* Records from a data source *
/-- Escaping with a capacity succeeds exactly where the escaped form fits (41_codec.md R122). -/
theorem exists_escCap_eq_ok_iff (d : List Byte) (cap : Nat) :
    (∃ e, escCap d cap = .ok e) ↔ (escSeq d).length ≤ cap := by
  obtain ⟨hfits, hover⟩ := escapingStopsBeforeTheByteThatDoesNotFit d cap
  refine ⟨fun ⟨e, he⟩ => ?_, fun h => ⟨_, hfits h⟩⟩
  by_contra hlt
  obtain ⟨k, -, -, hpre, -⟩ := hover (Nat.lt_of_not_le hlt)
  rw [he] at hpre
  cases hpre

/-- Settles O30: TX_CAP is at least the 6 bytes that a frame adds to the escaped payload, so the two fit tests are one,
and what fails it makes the encoder overflow. -/
theorem queueOverflowChangesNothing : Obligations.QueueOverflowChangesNothing := by
  intro ident flags d s
  have hroom := s.config.txCap_range.1
  refine ⟨exists_escCap_eq_ok_iff .., ?_, fun hp hc hover => ?_⟩
  · rw [exists_escCap_eq_ok_iff, frameOf_length]
    omega
  · obtain ⟨k, -, -, hpre, -⟩ := (escapingStopsBeforeTheByteThatDoesNotFit d _).2 hover
    exact execQueue_overflow hp hc hpre ident flags

/-- Settles O31: the encoder answers the escaped payload, and the commit writes its frame at offset 0 of TXB. -/
theorem queueWritesTheFrame : Obligations.QueueWritesTheFrame := by
  intro ident flags d s body frame hp hc hfits hbody hframe
  have hframe : frame = frameOf ident flags (escSeq d) := by
    rw [hframe, hbody, List.append_assoc]
    rfl
  have hlen : frame.length = (escSeq d).length + 6 := by rw [hframe, frameOf_length]
  have hroom : frame.length ≤ s.config.txCap := by
    have := s.config.txCap_range.1
    omega
  refine ⟨s.txb.write 0 frame, ?_, hlen, len8_toNat (Nat.le_trans hroom s.config.txCap_range.2), fun k hk => ?_,
    fun a ha => ?_⟩
  · have hcommit := execQueue_commit (ident := ident) (flags := flags) hp hc
      ((escapingStopsBeforeTheByteThatDoesNotFit d _).1 hfits) (hlen ▸ hroom)
    rw [← hframe, ← hlen] at hcommit
    exact hcommit
  · rw [Memory.get?_write, if_pos (by omega), Nat.sub_zero]
  · rw [Memory.get?_write, if_neg (by omega)]

/-! ## One PUMP -/

theorem execPump_idle (hp : s.pending = false) : execPump s = .next (s.complete .idle 0#8 []) := by
  simp [execPump, hp]

/-- Settles O33: the first test of PUMP. -/
theorem pumpWithNothingPending : Obligations.PumpWithNothingPending := fun _ hp => execPump_idle hp

/-- The transport's answer is the oldest one listed (42_transmit.md R160; log 2). -/
theorem State.resp_eq_of_head? {r : Resp} (h : s.answers.head? = some r) : s.resp = r := by
  obtain ⟨rest, hrest⟩ := List.head?_eq_some_iff.mp h
  rw [State.resp, hrest]

/-- The advance of a pending frame, as one update (42_transmit.md R164, R165). -/
theorem State.advance_of_pending (hp : s.pending = true) (n : Nat) :
    s.advance n = { s with txSent := len8 n, pending := !decide (n = s.txLen.toNat) } := by
  rw [State.advance, hp]
  by_cases hend : n = s.txLen.toNat <;> simp [hend]

/-- Settles O34: TXB holds the chunk, and the transport's answer decides between the two outcomes. -/
theorem pumpOffersOneChunk : Obligations.PumpOffersOneChunk := by
  intro s n chunk accepted exhausted hp hleft hcap hn hlen hholds hexhausted haccepted
  have hsize := s.config.chunkSize_range.1
  have hrun := execPump_pending hp hleft.le hn (by omega) hlen hholds
  rw [State.advance_of_pending ((offerChunk_pending s.resp chunk s.drawn).trans hp)] at hrun
  have haccept (h : s.resp = .accept) : exec .pump s = .next accepted := by
    rw [h] at hrun
    exact hrun.trans (congrArg _ haccepted.symm)
  have hexhaust (h : s.resp = .exhaust) : exec .pump s = .next exhausted := by
    rw [h] at hrun
    exact hrun.trans (congrArg _ hexhausted.symm)
  refine ⟨by omega, fun h => haccept (State.resp_eq_of_head? h), fun h => hexhaust (State.resp_eq_of_head? h),
    fun _ => ?_⟩
  cases hr : s.resp with
  | accept => exact .inl (haccept hr)
  | exhaust => exact .inr (hexhaust hr)

/-! ## A sequence of PUMPs -/

/-- The invariant, with `pending` set exactly while a part of the frame is left: so from QUEUE's commit until the next
QUEUE, as long as no DISCONNECT aborts the frame (42_transmit.md R165, R169). -/
structure State.ReadingOut (s : State) : Prop where
  inv : s.Inv
  pending_iff : s.pending = true ↔ s.txSent.toNat < s.txLen.toNat

theorem State.Inv.readingOut (h : s.Inv) (hp : s.pending = true) : s.ReadingOut :=
  ⟨h, fun _ => h.pending_sent hp, fun _ => hp⟩

theorem State.ReadingOut.complete (h : s.ReadingOut) (code : ResultCode) (value : Byte) (data : List Byte) :
    (s.complete code value data).ReadingOut :=
  ⟨h.inv.complete .., h.pending_iff⟩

* Requirement *
Using the records above, filter out every line that lacks the string "transport" and copy the rest.

* Exercise solution *
/-- The transport's answer is the oldest one listed (42_transmit.md R160; log 2). -/
/-- Settles O34: TXB holds the chunk, and the transport's answer decides between the two outcomes. -/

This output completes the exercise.